El juego de la fortuna

Crítica de Javier Porta Fouz - HiperCrítico

Esta semana se ha estrenado una de las muy buenas películas de este año (ya que estamos en modo balance, digamos que es una de las mejores 20): El juego de la fortuna (Moneyball), de Bennett Miller. Una película de baseball. Confieso que entiendo poco (o nada) ese deporte pero me suelen gustar las películas sobre baseball (me pregunto si me gustarían tanto esas películas sobre baseball si entendiera sus reglas): tengo una marcada debilidad por las películas deportivas en general. Ahora bien, el centro de Moneyball no es el baseball sino algunas reflexiones y negociaciones sobre/en/desde/para él: es en realidad una película sobre los administradores, observadores, creadores de estrategias.

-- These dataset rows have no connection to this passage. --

/-- R103 to R107: the checks of `Decode`, the first that fails deciding, and what it answers when none fails. -/
def Obligations.DecodeChecksInOrder : Prop :=
  ∀ (c : Config) (b : List Byte),
    (b.length < 15 → decodeFrame c b = .frameInvalid) ∧
    (15 ≤ b.length → crc16 (b.take (b.length - 2)) ≠ le16 b (b.length - 2) → decodeFrame c b = .checksumMismatch) ∧
    (15 ≤ b.length → crc16 (b.take (b.length - 2)) = le16 b (b.length - 2) →
      ((le16 b 3).toNat ≠ b.length - 15 ∨ (∀ t, b.getD 2 0 ≠ typeCode c t) ∨ c.maxPayload < (le16 b 3).toNat) →
      decodeFrame c b = .frameInvalid) ∧
    (∀ t, c.typeCodes.Injective → 15 ≤ b.length → crc16 (b.take (b.length - 2)) = le16 b (b.length - 2) →
      (le16 b 3).toNat = b.length - 15 → (le16 b 3).toNat ≤ c.maxPayload → b.getD 2 0 = typeCode c t →
      decodeFrame c b =
        .ok { packetNumber := le16 b 0, type := t, payloadSize := le16 b 3, streamId := le32 b 5,
              totalFragments := le16 b 9, fragmentIndex := le16 b 11 } ((b.take (b.length - 2)).drop 13))

/-- With the type codes of R75's table, an encoded instruction fits the opcode table's row of its own mnemonic and no
other (R83). -/
def Obligations.EncodedInstructionFitsItsRowOnly : Prop :=
  ∀ (c : Config) (i j : Instr), c.typeCodes = {} →
    rowMatches (tableRow j) (encode c i) = decide (tableRow j = tableRow i)

/-- A few words written out from R70, R75, R80 and the vectors E2, E3, E5, E6, E7 decode to the instruction each stands
for. The checksum bytes rest on log 2, the lanes of a command's arguments on log 4. -/
def Obligations.WrittenWordsDecode : Prop :=
  decode Config.cfg64 (.frame [0x01, 0x00, 0x00, 0x00, 0x00, 0, 0, 0, 0, 0, 0, 0, 0, 0x6F, 0x6D]) =
    .ok (.singleData 1 0 0 0 []) ∧
  decode Config.cfg64 (.frame [0x02, 0x01, 0x01, 0x04, 0x00, 0xD4, 0xC3, 0xB2, 0xA1, 0x03, 0x00, 0x02, 0x00,
      0xDE, 0xAD, 0xBE, 0xEF, 0x9F, 0x06]) =
    .ok (.fragmentData 0x0102 0xA1B2C3D4 3 2 [0xDE, 0xAD, 0xBE, 0xEF]) ∧
  decode Config.cfg64 (.frame [0x34, 0x12, 0x02, 0, 0, 0, 0, 0, 0, 0, 0, 0, 0, 0x74, 0x87]) =
    .ok (.ack 0x1234 0 0 0 []) ∧
  decode Config.cfg64 (.frame [0, 0, 0x03, 0, 0, 0, 0, 0, 0, 0, 0, 0, 0, 0xF6, 0x50]) = .ok (.nack 0 0 0 0 []) ∧
  decode Config.cfg64 (.frame [0x07, 0, 0x04, 0x02, 0, 0, 0, 0, 0, 0, 0, 0, 0, 0x48, 0x69, 0xF9, 0x4C]) =
    .ok (.singleNoAck 7 0 0 0 [0x48, 0x69]) ∧
  decode Config.cfg64 (.command { tag := 0x0, bytes := [0x01, 0x02], maxRetries := 3, retryOnNack := true }) =
    .ok (.send [0x01, 0x02] 3 true) ∧
  decode Config.cfg64 (.command { tag := 0x1, bytes := [0x48, 0x69] }) = .ok (.sendNoAck [0x48, 0x69]) ∧
  decode Config.cfg64 (.command { tag := 0x2, byte := 0x7F }) = .ok (.feed 0x7F) ∧
  decode Config.cfg64 (.command { tag := 0x3, bytes := [0xAA, 0x55] }) = .ok (.dataReceived [0xAA, 0x55]) ∧
  decode Config.cfg64 (.command { tag := 0x4 }) = .ok .process

/-! The inbound assembler (41_inbound_assembler.md). -/

/-- R125 to R128: what one step of the scan does when at least a header is in the ring. -/
def Obligations.ScanStepOutcomes : Prop :=
  ∀ s : State, 13 ≤ s.rx.length →
    (s.cfg.maxPayload < (le16 s.rx 3).toNat → scanStep s = some { s with rx := s.rx.drop 1 }) ∧
    ((le16 s.rx 3).toNat ≤ s.cfg.maxPayload → 15 + (le16 s.rx 3).toNat ≤ s.rx.length →
      (∀ h p, decodeFrame s.cfg (s.rx.take (15 + (le16 s.rx 3).toNat)) = .ok h p →
        scanStep s = some (dispatchFrame h p { s with rx := s.rx.drop (15 + (le16 s.rx 3).toNat) })) ∧
      (decodeFrame s.cfg (s.rx.take (15 + (le16 s.rx 3).toNat)) = .checksumMismatch →
        (s.rx.getD 2 0 = typeCode s.cfg .singleData ∨ s.rx.getD 2 0 = typeCode s.cfg .fragmentData →
          scanStep s = some { s with rx := s.rx.drop (15 + (le16 s.rx 3).toNat),
                                     txq := queueAfterReply .nack (le16 s.rx 0) s }) ∧
        (s.rx.getD 2 0 ≠ typeCode s.cfg .singleData → s.rx.getD 2 0 ≠ typeCode s.cfg .fragmentData →
          scanStep s = some { s with rx := s.rx.drop 1 })) ∧
      (decodeFrame s.cfg (s.rx.take (15 + (le16 s.rx 3).toNat)) = .frameInvalid →
        scanStep s = some { s with rx := s.rx.drop 1 }))

/-- R124: with fewer than 13 bytes, or a bounded declared size and fewer than `15 + payloadSize` bytes, `FEED` only appends
its byte. -/
def Obligations.FeedWaitsForWholeFrame : Prop :=
  ∀ (s : State) (b : Byte), s.rx.length < s.cfg.rxBufferSize →
    (s.rx.length + 1 < 13 ∨
      ((le16 (s.rx ++ [b]) 3).toNat ≤ s.cfg.maxPayload ∧ s.rx.length + 1 < 15 + (le16 (s.rx ++ [b]) 3).toNat)) →
    exec (.feed b) s = .next { s with rx := s.rx ++ [b], io := { s.io with returned := none } }

/-- R122: `FEED` appends its byte (R52) and then scans, in every state, and returns nothing. -/
def Obligations.FeedAppendsThenScans : Prop :=
  ∀ (s : State) (b : Byte),
    exec (.feed b) s = .next (returnToHost none (scan
      (if s.rx.length < s.cfg.rxBufferSize then { s with rx := s.rx ++ [b] } else s)))

/-- R123: `Scan` repeats its step until a step stops; the model's bound on the steps is never what ends it. -/
def Obligations.ScanRepeatsUntilItStops : Prop :=
  ∀ s : State, (scanStep s = none → scan s = s) ∧ (∀ t, scanStep s = some t → t.rx.length < s.rx.length ∧ scan s = scan t)

/-- R131: after every `Scan` the ring waits for bytes. So it does after every command; hence fewer than `MaxPacketSize` bytes
are in the ring and the next byte finds room. -/
def Obligations.ScanLeavesNoWholeCandidate : Prop :=
  (∀ s : State, s.cfg.Valid →
    let t := scan s
    t.rx.length < 13 ∨
      ((le16 t.rx 3).toNat ≤ s.cfg.maxPayload ∧ t.rx.length < 15 + (le16 t.rx 3).toNat ∧
        15 + (le16 t.rx 3).toNat ≤ s.cfg.maxPacketSize)) ∧
  (∀ (i : Instr) (s t : State), isCommand i = true → s.cfg.Valid → s.RingOk → exec i s = .next t →
    t.RingOk ∧
    (t.rx.length < 13 ∨ ((le16 t.rx 3).toNat ≤ s.cfg.maxPayload ∧ t.rx.length < 15 + (le16 t.rx 3).toNat)) ∧
    t.rx.length ≤ s.cfg.maxPacketSize - 1 ∧ t.rx.length < s.cfg.rxBufferSize)

/-- A frame that arrives aligned is received whole (R126, R129): feeding the bytes of a frame to an empty ring does what the
reception of that frame does, and leaves the ring empty. -/
def Obligations.AlignedFrameIsReceivedWhole : Prop :=
  ∀ (s : State) (i : Instr) (b : List Byte), s.cfg.Valid → s.rx = [] → i.wf s.cfg = true → encode s.cfg i = .frame b →
    ∃ t, exec i s = .next t ∧ t.rx = [] ∧ exec (.dataReceived b) s = .next (returnToHost none t)

/-- A data-type frame of which one bit of payload or checksum is inverted costs all its bytes and a `Nack` to its packet
number, and nothing else (R127, R110). It rests on the parameters of `Crc16` (log 2). For a header bit the number the `Nack` names,
and the length, are read from the corrupted bytes (R285): there ScanStepOutcomes says what the step does. -/
def Obligations.CorruptDataFrameIsNacked : Prop :=
  ∀ (s : State) (h : Header) (p : List Byte) (k : Nat), s.cfg.Valid → s.rx = [] →
    h.payloadSize.toNat = p.length → p.length ≤ s.cfg.maxPayload →
    (h.type = .singleData ∨ h.type = .fragmentData) → 8 * 13 ≤ k → k < 8 * (15 + p.length) →
    exec (.dataReceived (flipBit (frameBytes s.cfg h p) k)) s =
      .next { s with txq := queueAfterReply .nack h.packetNumber s, io := { s.io with returned := none } }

Una película a fin de cuentas sobre estadísticas y el estudio, que nos hace creer en la pasión deportiva aparentemente enfriando el deporte, analizando con números a jugadores de segunda, tercera o cuarta línea. Una película extraña, que junta a dos guionistas-estrella como Steve Zaillan (La lista de Schindler, por ejemplo) y Aaron Sorkin (Red social, por ejemplo) con un director con un antecedente tan poco atractivo y tan gomoso como Capote. De estructura atípica, Moneyball no construye la emoción in crescendo sino en dosis concentradas, sobrias, ubicadas sobre todo en momentos familiares (de hecho, el momento que puede resultar más conmovedor, el del jugador “rescatado” de su ostracismo, está antes de la mitad del relato). De todos modos, la mayor parte del encanto y la seducción de Moneyball pasa por rítmicas conversaciones telefónicas y estrategias dialogadas en oficinas y vestuarios por Brad Pitt y Jonah Hill. En sus perfectas actuaciones de gestualidad contenida reverbera un gran elemento de esta película: el orgullo deportivo de los que no salen a la cancha.